Prostate cancer is the most commonly diagnosed non-skin-related cancer in men and the second leading cause of cancer deaths in American men. With the largest risk factor being age, all men have the risk of developing prostate cancer during their lifetime.
Prostate cancer, like most other forms of cancer, is easier to treat when it is diagnosed in its early stages. The most common type of prostate cancer, adenocarcinoma, can most of the time be treated by hormone deprivation therapy that specifically target androgens.

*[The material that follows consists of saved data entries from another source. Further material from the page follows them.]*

/-- DEAL_PORT_DELIVER. -/
def dealDeliver (s : State) (r n : Nat) : State :=
  let x := getR s r
  let p := tget x.ports n {}
  match portArrival s r n, dealSites x n with
  | some m, _ => portArrive s r n m
  | none, none => s
  | none, some live =>
    if !acting x ∨ !spEnabled (spOf s r n) ∨ x.cycle < p.busy then s
    else match p.dealLeft with
    | st :: rest =>
      if dealSlot s r n st then dealTo (modPort s r n fun p => { p with dealLeft := rest }) r n st marker else s
    | [] =>
      match x.stoat.drains.find? fun d => d.2.1 == n && !d.2.2 && dealSlot s r n d.1 with
      | some d => dealTo (modR s r fun x => { x with stoat := { x.stoat with
          drains := x.stoat.drains.map fun y => if y = d then (d.1, d.2.1, true) else y } }) r n d.1 marker
      | none =>
        match inboundHead s r n with
        | none => s
        | some t =>
          let w := inboundSync s r n
          if portMismatch s r n then inboundMismatch s r n
          else if !w.2 then w.1
          else
          let s := w.1
          if t.isMarker then modPort (inboundPop s r n) r n fun p => { p with dealLeft := live, eowPassed := true }
          else
            match (live.filter (p.lastDeal < ·) ++ live.filter (· ≤ p.lastDeal)).find? fun st => dealSlot s r n st with
            | none => s
            | some st =>
              modPort (dealTo (inboundPop s r n) r n st t) r n fun p =>
                { p with lastDeal := st, eowPassed := p.eowPassed || t.eow, dealLeft := if t.eow then live.filter (· != st) else [] }

def execDealPortDeliver (r n : Nat) (s : State) : Host.Outcome State Fault Refusal :=
  withUnit (regionOk r && decide (n < 16)) s fun s => dealDeliver s r n

/-! ## Detach (R176, R177) -/

/-- DTIME of a region in ns. -/
def detachTime (x : Region) : Nat := (x.seq.strmctl.extractLsb' 0 10).toNat * 1000

/-- Queue-port bindings have the fields of stream-port bindings (R296). -/
def sqOf (s : State) (r n : Nat) : BitVec 64 := tget (getSeq s r).sqbind n 0

/-- A route of a multicast channel holds its stream back: a slot waits for that channel alone, and the route alone has no
credit. -/
def routeHolds (s : State) (key k j : Nat) : Bool :=
  let e := getE s key
  let c := (getR s (keyRegion key)).cycle
  let ctx := otagCtx e k
  let lacks := fun j => usableResv (resvAt s key k j ctx) (.chan key k) c ≤ owed e key k (reach (bindOf e k) key j ctx)
  let waits := e.slots.any fun p => match legalElem p.2 with
    | some i => match i.form with
      | some f => f.chan.any (fun q => q.val == k) && ready s key { f with d := .unused } ctx
      | none => false
    | none => false
  let marks := e.st == .draining && !e.markers.getLsbD k
  decide (2 ≤ (liveRoutes e k).length) && (waits || marks) && (liveRoutes e k).filter lacks == [j]

/-- The regions in which consumer c of a ring is bound, with the port: a stream port, or a queue port from 16 on. -/
def ringConsumers (s : State) (die ring c : Nat) : List (Nat × Nat) :=
  let is := fun (b : BitVec 64) => spEnabled b && !spOut b && spDie b == die && spRing b == ring && spCons b == c
  s.regions.flatMap fun p =>
    ((p.2.seq.spbind.filter fun q => is q.2).map fun q => (p.1, q.1)) ++ ((p.2.seq.sqbind.filter fun q => is q.2).map fun q => (p.1, 16 + q.1))

/-- A pump waits to send a token to stream port n. -/
def pumpSends (x : Region) (n : Nat) : Bool :=
  x.pumps.any fun p => p.2.accs.any fun a => a.p.tok.isSome && a.p.ek == 3 && a.p.addr % 16 == n

/-- DIE and RING of a Marten job record (R417). -/
def jobDie (j : MJob) : Nat := field j.rec_.toNat 33 32
def jobRing (j : MJob) : Nat := field j.rec_.toNat 31 20

/-- A Marten job waits to send a token to a ring. -/
def jobSends (j : MJob) (die ring : Nat) : Bool :=
  j.started && j.pb && j.todo != [] && j.ending.isNone && jobDie j == die && jobRing j == ring

/-- A producer of the ring has a token ready: an outbound port that holds one, a pump that sends one through its port, a QPUT that
waits for room, or a Marten job (R176). -/
def ringWaits (s : State) (die ring : Nat) : Bool :=
  let is := fun (b : BitVec 64) => spEnabled b && spOut b && spDie b == die && spRing b == ring
  (s.regions.any fun p =>
    (p.2.seq.spbind.any fun q => is q.2 && ((tget p.2.ports q.1 {}).slots.toks != [] || pumpSends p.2 q.1))
      || (match p.2.seq.qputWait with | some n => is (tget p.2.seq.sqbind n 0) | none => false))
    || s.martens.any fun p => p.2.jobs.any fun j => jobSends j die ring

As an androgen-dependent gland, the prostate relies on androgens — a male sex hormone — to stimulate the growth of prostate cancer cells. By cutting off the supply of androgens to the cancer cells, it becomes possible to maintain or decrease the size of the prostate tumor.
However, in some cases, the cancer can become resistant to androgen-deprivation therapy (ADT). As a result, the cancer may begin to recur and potentially metastasize to distant organs.
Scientists at Cedars-Sinai Medical Center in Los Angeles predict that resistance to ADT arises due to cell transdifferentiation, which is when a cell transforms into another type of cell.
When adenocarcinoma cells become neuroendocrine cancer-type cells — a rare and more aggressive form of prostate cancer — not only are the cells androgen-independent, but they also tend to metastasize and move to different areas of the body more readily.
Neil Bhowmick, co-director of the Cancer Biology Program at the Samuel Oschin Comprehensive Cancer Institute at Cedars-Sinai, said that despite receiving androgen-targeted therapy, one-fourth of patients may relapse with neuroendocrine prostate cancer while also developing resistance to treatment, according to ScienceDaily.
The investigators in the Bhowmick lab examined the tumor microenvironment (the interaction between tumor cells and non-cancerous cells) in mice in order to determine how hormone-deprivation therapy could lead to cell transformation.
Published in the Journal of Clinical Investigation, the team’s results indicated that there was an increase in the level of the amino acid glutamine in the prostate cancer microenvironment.
The raised glutamine level provided the energy necessary for the adenocarcinoma cells to transform to neuroendocrine prostate cancer cells.
“While glutamine is known to spur cancer growth, its role in prostate cancer cells to trigger reprogramming of adenocarcinoma cells into neuroendocrine cancer cells is a new and important finding,” said Roberta Gottlieb, professor of Medicine in the Department of Biomedical Sciences at Cedars-Sinai, according to ScienceDaily.
With this new finding, the investigators believe that by using a blood test that measures blood glutamine levels, doctors may be able to predict which patients are more susceptible to hormone therapy resistance.
Edwin Posadas, co-director of the Translational Oncology Program and medical directory of the Urologic Oncology Program in the Department of Medicine at Cedars-Sinai, explained the future implications of the study.
“The study raises the possibility that a simple blood test measuring glutamine might be able to pinpoint when androgen-targeted therapy is failing in a prostate cancer patient and even predict when therapy resistance will occur,” Posadas said in a press release.
Ongoing research is currently being designed to test this new hypothesis.